How are your rankings?
Greenlight advises businesses that have recently lost rankings to identify their affected pages and then search Google for some short snippets of text from the pages, encapsulated in quotes.  If the page does not rank first, or at all, that is a strong signal the problem could be duplicate content-related.
 
If firms have noticed any significant changes in their online rankings since this Monday which do not recover by the next few days, that would be suggestive of their not being normal or typical temporary ranking fluctuations. It is possible their site has been affected by the update.

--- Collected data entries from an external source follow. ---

/-! ### Every frame is answered -/

/-- A safe state that collects has room for a byte and no progress after `NOW`, so COLLECT has no fault (R157, R42). -/
theorem collectStep_answers {s : State} (h : Inv s) (hphase : s.phase = .collect) : ∃ t, s.collectStep = .next t := by
  obtain ⟨-, ⟨-, -, -, hcollect⟩, -, ⟨hprog, -⟩, -⟩ := h
  obtain ⟨hlt, htotal⟩ := hcollect hphase
  unfold State.collectStep
  split
  · next b q hq =>
    have hroom : (s.popped q).rxCnt.toNat < Config.cap := hlt.trans_le htotal
    rw [State.storeByte_next b hroom]
    exact ⟨_, rfl⟩
  · rw [State.elapsedSince, if_pos hprog]
    dsimp only
    split <;> exact ⟨_, rfl⟩

/-- The wait of a safe state began no later than `NOW`, so CHECK is not refused (R197, U8). -/
theorem checkStep_answers {s : State} (h : Inv s) (hop : s.op = .await) : ∃ t, s.checkStep = .next t := by
  obtain ⟨-, -, -, ⟨-, hwait⟩, -⟩ := h
  rw [State.checkStep, State.elapsedSince, if_pos (hwait hop).1]
  dsimp only
  split <;> exact ⟨_, rfl⟩

/-- In a safe state a running operation is in a phase that has a micro-step (R38), and that micro-step answers. -/
theorem microStep_answers {s : State} (h : Inv s) : ∃ t, s.microStep = .next t := by
  cases hb : s.busy with
  | false => exact ⟨s, State.microStep_idle hb⟩
  | true =>
    obtain ⟨-, hidle, hcheck⟩ := h.1
    have hop : s.op ≠ .none := (running_of_inv h hb).op
    cases hphase : s.phase with
    | idle => exact absurd (hidle.mp hphase) (by simp [hb])
    | hunt => exact ⟨_, State.microStep_hunt hb hop hphase⟩
    | collect =>
      rw [State.microStep_collect hb hop hphase]
      exact collectStep_answers h hphase
    | check =>
      rw [State.microStep_check hb (hcheck hphase) hphase]
      exact checkStep_answers h (hcheck hphase)

theorem receive_answers {s : State} (h : Inv s) (bytes : List Byte) : ∃ t, s.receive bytes = .next t := by
  have hstep : ∀ u : State, Inv u → ∃ v, u.microStep = .next v ∧ Inv v := by
    intro u hu
    obtain ⟨v, hv⟩ := microStep_answers hu
    exact ⟨v, hv, inv_microStep hu hv⟩
  obtain ⟨t, ht, -⟩ := State.drain_total hstep (drainFuel (s.rxq.length + bytes.length)) (s := s.arrive bytes) h
  exact ⟨t, ht⟩

/-- Settles O47: a frame is read by micro-steps, each of which answers from a safe state and keeps it safe. -/
theorem everyFrameCompletes : Obligations.EveryFrameCompletes := by
  intro s i h hframe
  obtain ⟨⟨len, type, body⟩, hparts⟩ := Option.ne_none_iff_exists'.mp hframe
  rw [exec_frame hparts]
  exact receive_answers h _

end Sys2Proof.Machine

/-! PROOF. The framer: the checksum as a sum of bytes, what `encode` returns, ENCODE, and the detection of a changed
byte. -/

namespace Sys2Proof.Machine

/-! ### The checksum as a sum of bytes -/

theorem toNat_sum_bytes (bytes : List Byte) : bytes.sum.toNat = (bytes.map BitVec.toNat).sum % 256 := by
  induction bytes with
  | nil => rfl
  | cons b bytes ih =>
    rw [List.sum_cons, BitVec.toNat_add, ih, List.map_cons, List.sum_cons, Nat.add_mod_mod]

/-- The checksum in the ring of bytes: 0xFF minus the sum of type and payload (R130). -/
theorem checksum_eq_sub_sum (type : Byte) (payload : List Byte) :
    checksum type payload = 0xFF - (type :: payload).sum := by
  rw [checksum, List.sum_eq_foldl, List.foldl_cons, zero_add]

/-- The verification identity in the ring of bytes (R131). -/
theorem eq_checksum_iff_sum (c type : Byte) (payload : List Byte) :
    c = checksum type payload ↔ (type :: payload ++ [c]).sum = 0xFF := by
  rw [checksum_eq_sub_sum, List.sum_append, List.sum_singleton, eq_sub_iff_add_eq']

/-- Settles O11: the sum in the ring of bytes is the sum of the numbers mod 256. -/
theorem checksumIsComplementOfSum : Obligations.ChecksumIsComplementOfSum := by
  intro type payload
  have hff : (0xFF : Byte).toNat = 0xFF := rfl
  rw [checksum_eq_sub_sum, BitVec.toNat_sub, toNat_sum_bytes, List.map_cons, List.sum_cons, hff]
  omega

/-- Settles O12: the identity in the ring of bytes, read as numbers mod 256. -/
theorem checksumVerification : Obligations.ChecksumVerification := by
  intro c type payload
  have hsum : (type :: payload ++ [c]).sum.toNat =
      (type.toNat + (payload.map BitVec.toNat).sum + c.toNat) % 256 := by
    rw [toNat_sum_bytes, List.map_append, List.sum_append, List.map_cons, List.sum_cons, List.map_singleton,
      List.sum_singleton]
  rw [eq_checksum_iff_sum, ← BitVec.toNat_inj, hsum]
  rfl

/-! ### What `encode` returns, and ENCODE -/

theorem encodeFrame_of_le (type : Byte) {payload : List Byte} (h : payload.length ≤ Config.maxPay) :
    encodeFrame type payload = some (frameBytes type payload) := if_pos h

theorem encodeFrame_of_lt (type : Byte) {payload : List Byte} (h : Config.maxPay < payload.length) :
    encodeFrame type payload = none := if_neg h.not_ge

/-- The length field of an encoded frame does not wrap: `MAXPAY + 1` fits 16 bits (R133). -/
theorem toNat_frameLength {n : Nat} (h : n ≤ Config.maxPay) : (BitVec.ofNat 16 (n + 1)).toNat = n + 1 := by
  have hmax : n ≤ 0xFFFE := h
  rw [BitVec.toNat_ofNat, Nat.mod_eq_of_lt (by omega)]

/-- An encoded frame byte by byte (R133). -/
theorem frameBytes_eq (type : Byte) {payload : List Byte} (h : payload.length ≤ Config.maxPay) :
    frameBytes type payload =
      [Config.start, BitVec.ofNat 8 ((payload.length + 1) / 256), BitVec.ofNat 8 ((payload.length + 1) % 256), type]
        ++ payload ++ [checksum type payload] := by
  rw [frameBytes, wireBytes_eq, toNat_frameLength h]
  rfl

/-- Settles O13: the bytes one by one within `MAXPAY`, and no value beyond it (U3). -/
theorem encodeFrameLayout : Obligations.EncodeFrameLayout := by
  intro type payload
  refine ⟨fun h => ⟨_, encodeFrame_of_le type h, frameBytes_eq type h, ?_⟩, encodeFrame_of_lt type⟩
  rw [frameBytes_eq type h]
  simp only [List.length_append, List.length_cons, List.length_nil]
  omega

@[simp] theorem State.argBytes_length (s : State) (n : Nat) : (s.argBytes n).length = n := by
  rw [State.argBytes, List.length_map, List.length_range]

/-- An `ARG_LEN` of at most `MAXPAY` lets ENCODE append the frame of its operands (R134). -/
theorem execEncode_of_le {s : State} (hidle : s.busy = false) (h : s.args.len.toNat ≤ Config.maxPay) :
    execEncode s =
      .next { s.encPush (frameBytes s.args.type (s.argBytes s.args.len.toNat)) with res := .ok } := by
  rw [execEncode, whenIdle_idle hidle, if_neg h.not_gt]

/-- An `ARG_LEN` above `MAXPAY` is refused with `ENCODE_TOO_LONG` (R134). -/
theorem execEncode_of_lt {s : State} (hidle : s.busy = false) (h : Config.maxPay < s.args.len.toNat) :
    execEncode s = .next { s with res := .encodeTooLong } := by
  rw [execEncode, whenIdle_idle hidle, if_pos h]

/-- 0xFFFF is the one 16-bit length above `MAXPAY` (R133, R134). -/
theorem le_maxPay_of_ne {n : Half} (h : n ≠ 0xFFFF) : n.toNat ≤ Config.maxPay := by
  rw [Config.maxPay]
  bv_omega

/-- A write of an opcode to register 0, `CMD`, runs its command (R250). -/
theorem State.hostWrite_of_decode {v : Nat} {i : Instr} (h : decodeCommand (BitVec.ofNat 8 v) = .ok i) (s : State) :
    s.hostWrite 0 v = exec i s := by
  rw [State.hostWrite, if_pos rfl, issueCommand_of_decode h]

/-- Settles O14: 0xFFFF is the one length ENCODE answers with `ENCODE_TOO_LONG`. -/
theorem encodeResult : Obligations.EncodeResult := by
  intro s hidle
  refine ⟨State.hostWrite_of_decode rfl s, fun hlen => ?_, fun hlen => ?_⟩
  · have hmax := le_maxPay_of_ne hlen
    exact ⟨_, encodeFrame_of_le _ (by rwa [State.argBytes_length]), execEncode_of_le hidle hmax⟩
  · exact execEncode_of_lt hidle (by rw [hlen]; decide)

This will be either because the site's content is not entirely original, in which case it will need to take steps to correct this.
 
Alternatively it could be as a result someone else having the respective site's content and Google mistakenly assuming their site is the original source.  In this case, the respective sites' appeal options are limited, and it is often easier to change the content anyway.''
 
What next?
Because search engines base their judgement of what is unique on the content of the page, the order in which duplicates were discovered, and volume and quality of links and citations, Greenlight's Bunn advises that the best way to insulate against any future steps search engines may take against duplicate content is for sites to ensure their pages:

* have a sufficient amount of original text content, supported by images, videos and other multimedia as appropriate. 

* are rapidly indexed by the search engines.  To achieve this the site should be regularly linked to, necessitating some kind of link acquisition strategy, and new pages should be submitted to the engines via XML sitemaps and featured on the homepage or another highly authoritative hub page in the respective site (such as a category homepage) until they have been indexed.  If the site has a blog, make sure it pings the search engines when a new post is published (most do), and then use the blog to publish or link to new content on the site. 

* are linked to and / or cited directly by third party sites.  Since it is rarely practical or economical to actively link build for every page in a site, consideration should be given regularly as to why someone/a third party would naturally link to the site's pages or share them on Twitter, for example.  If a firm/site cannot think of a good reason, it may need to go back to the drawing board.

 ''This problem (low-value and duplicate content) is one of such perpetual nature that the search engines are sure to revisit it again in the future.''